(Collected data entries)
-- ==== Sys2Proof/Laws/OfTickOps.lean ====
section
/-!
SUPPORT. What each operation of Machine/TickOps.lean may touch: the parts of the device and the blocks of registers.
-/
namespace Sys2Proof.Machine

open Reg

set_option linter.unusedTactic false
set_option linter.unreachableTactic false
set_option linter.unusedSimpArgs false

theorem heatTick_within (n : Station) (k : Nat) (d : Dev) :
    d.within [.creel] [11] (heatTick n k d) := by
  unfold heatTick
  try dsimp only
  repeat' first
    | with_reducible exact within_refl _ _ _
    | assumption
    | with_reducible apply within_comp (setReg_within _ (MPLS_HEAT _) _ 11 _ _)
    | with_reducible apply within_comp (mboxPut_within _ _ _ _)
    | with_reducible apply within_foldl_snd
    | with_reducible apply within_foldl
    | with_reducible apply within_ite
    | (intro (_ : Dev) _; try dsimp only)
    | (intro (_ : _ × Dev) _; try dsimp only)
    | split
    | decide
    | exact Or.inl (by decide)
    | exact Or.inr (by decide)
    | (simp only [MPLS_HEAT]; omega)
    | omega
    | dsimp only

theorem schedShow_within  (d : Dev) :
    d.within [] [20] (schedShow  d) := by
  unfold schedShow
  try dsimp only
  repeat' first
    | with_reducible exact within_refl _ _ _
    | assumption
    | with_reducible apply within_comp (setReg_within _ TRD_TICK_HI _ 20 _ _)
    | with_reducible apply within_comp (setReg_within _ TRD_TICK_LO _ 20 _ _)
    | with_reducible apply within_foldl_snd
    | with_reducible apply within_foldl
    | with_reducible apply within_ite
    | (intro (_ : Dev) _; try dsimp only)
    | (intro (_ : _ × Dev) _; try dsimp only)
    | split
    | decide
    | exact Or.inl (by decide)
    | exact Or.inr (by decide)
    | (simp only [TRD_TICK_HI, TRD_TICK_LO]; omega)
    | omega
    | dsimp only

theorem flushHeld_within  (d : Dev) :
    d.within [.ev, .wal] [2, 18] (flushHeld  d) := by
  unfold flushHeld
  try simp only [mk_ev]
  repeat' first
    | with_reducible exact within_refl _ _ _
    | assumption
    | with_reducible apply within_comp (stage_within _ _)
    | with_reducible apply within_foldl_snd
    | with_reducible apply within_foldl
    | with_reducible apply within_ite
    | (intro (_ : Dev) _; try dsimp only)
    | (intro (_ : _ × Dev) _; try dsimp only)
    | with_reducible apply within_comp (toEv_within _ _ _)
    | split
    | with_reducible rfl
    | decide
    | exact Or.inl (by decide)
    | exact Or.inr (by decide)
    | omega
    | dsimp only

theorem managementBegin_within (ms : Nat) (mr4 : List (Word × Bool)) (d : Dev) :
    d.within [.grid, .ev, .wal, .chain, .crl, .drc] [2, 4, 18] (managementBegin ms mr4 d) := by
  unfold managementBegin
  try simp only [mk_grid, mk_crl]
  repeat' first
    | with_reducible exact within_refl _ _ _
    | assumption
    | with_reducible apply within_comp (portMod_within _ _ _)
    | with_reducible apply within_comp (dramManagement_within _ _)
    | with_reducible apply within_comp (flushHeld_within _)
    | with_reducible apply within_comp (logMs_within _)
    | with_reducible apply within_foldl_snd
    | with_reducible apply within_foldl
    | with_reducible apply within_ite
    | (intro (_ : Dev) _; try dsimp only)
    | (intro (_ : _ × Dev) _; try dsimp only)
    | with_reducible apply within_comp (toGrid_within _ _)
    | with_reducible apply within_comp (toCrl_within _ _)
    | split
    | decide
    | exact Or.inl (by decide)
    | exact Or.inr (by decide)
    | omega
    | dsimp only

end Sys2Proof.Machine
end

Task prompt:
Make sure every record is repeated exactly.

Exercise response:
-- ==== Sys2Proof/Laws/OfTickOps.lean ====
section
/-!
SUPPORT. What each operation of Machine/TickOps.lean may touch: the parts of the device and the blocks of registers.
-/
namespace Sys2Proof.Machine

open Reg

set_option linter.unusedTactic false
set_option linter.unreachableTactic false
set_option linter.unusedSimpArgs false

theorem heatTick_within (n : Station) (k : Nat) (d : Dev) :
    d.within [.creel] [11] (heatTick n k d) := by
  unfold heatTick
  try dsimp only
  repeat' first
    | with_reducible exact within_refl _ _ _
    | assumption
    | with_reducible apply within_comp (setReg_within _ (MPLS_HEAT _) _ 11 _ _)
    | with_reducible apply within_comp (mboxPut_within _ _ _ _)
    | with_reducible apply within_foldl_snd
    | with_reducible apply within_foldl
    | with_reducible apply within_ite
    | (intro (_ : Dev) _; try dsimp only)
    | (intro (_ : _ × Dev) _; try dsimp only)
    | split
    | decide
    | exact Or.inl (by decide)
    | exact Or.inr (by decide)
    | (simp only [MPLS_HEAT]; omega)
    | omega
    | dsimp only

theorem schedShow_within  (d : Dev) :
    d.within [] [20] (schedShow  d) := by
  unfold schedShow
  try dsimp only
  repeat' first
    | with_reducible exact within_refl _ _ _
    | assumption
    | with_reducible apply within_comp (setReg_within _ TRD_TICK_HI _ 20 _ _)
    | with_reducible apply within_comp (setReg_within _ TRD_TICK_LO _ 20 _ _)
    | with_reducible apply within_foldl_snd
    | with_reducible apply within_foldl
    | with_reducible apply within_ite
    | (intro (_ : Dev) _; try dsimp only)
    | (intro (_ : _ × Dev) _; try dsimp only)
    | split
    | decide
    | exact Or.inl (by decide)
    | exact Or.inr (by decide)
    | (simp only [TRD_TICK_HI, TRD_TICK_LO]; omega)
    | omega
    | dsimp only

theorem flushHeld_within  (d : Dev) :
    d.within [.ev, .wal] [2, 18] (flushHeld  d) := by
  unfold flushHeld
  try simp only [mk_ev]
  repeat' first
    | with_reducible exact within_refl _ _ _
    | assumption
    | with_reducible apply within_comp (stage_within _ _)
    | with_reducible apply within_foldl_snd
    | with_reducible apply within_foldl
    | with_reducible apply within_ite
    | (intro (_ : Dev) _; try dsimp only)
    | (intro (_ : _ × Dev) _; try dsimp only)
    | with_reducible apply within_comp (toEv_within _ _ _)
    | split
    | with_reducible rfl
    | decide
    | exact Or.inl (by decide)
    | exact Or.inr (by decide)
    | omega
    | dsimp only

theorem managementBegin_within (ms : Nat) (mr4 : List (Word × Bool)) (d : Dev) :
    d.within [.grid, .ev, .wal, .chain, .crl, .drc] [2, 4, 18] (managementBegin ms mr4 d) := by
  unfold managementBegin
  try simp only [mk_grid, mk_crl]
  repeat' first
    | with_reducible exact within_refl _ _ _
    | assumption
    | with_reducible apply within_comp (portMod_within _ _ _)
    | with_reducible apply within_comp (dramManagement_within _ _)
    | with_reducible apply within_comp (flushHeld_within _)
    | with_reducible apply within_comp (logMs_within _)
    | with_reducible apply within_foldl_snd
    | with_reducible apply within_foldl
    | with_reducible apply within_ite
    | (intro (_ : Dev) _; try dsimp only)
    | (intro (_ : _ × Dev) _; try dsimp only)
    | with_reducible apply within_comp (toGrid_within _ _)
    | with_reducible apply within_comp (toCrl_within _ _)
    | split
    | decide
    | exact Or.inl (by decide)
    | exact Or.inr (by decide)
    | omega
    | dsimp only

end Sys2Proof.Machine
end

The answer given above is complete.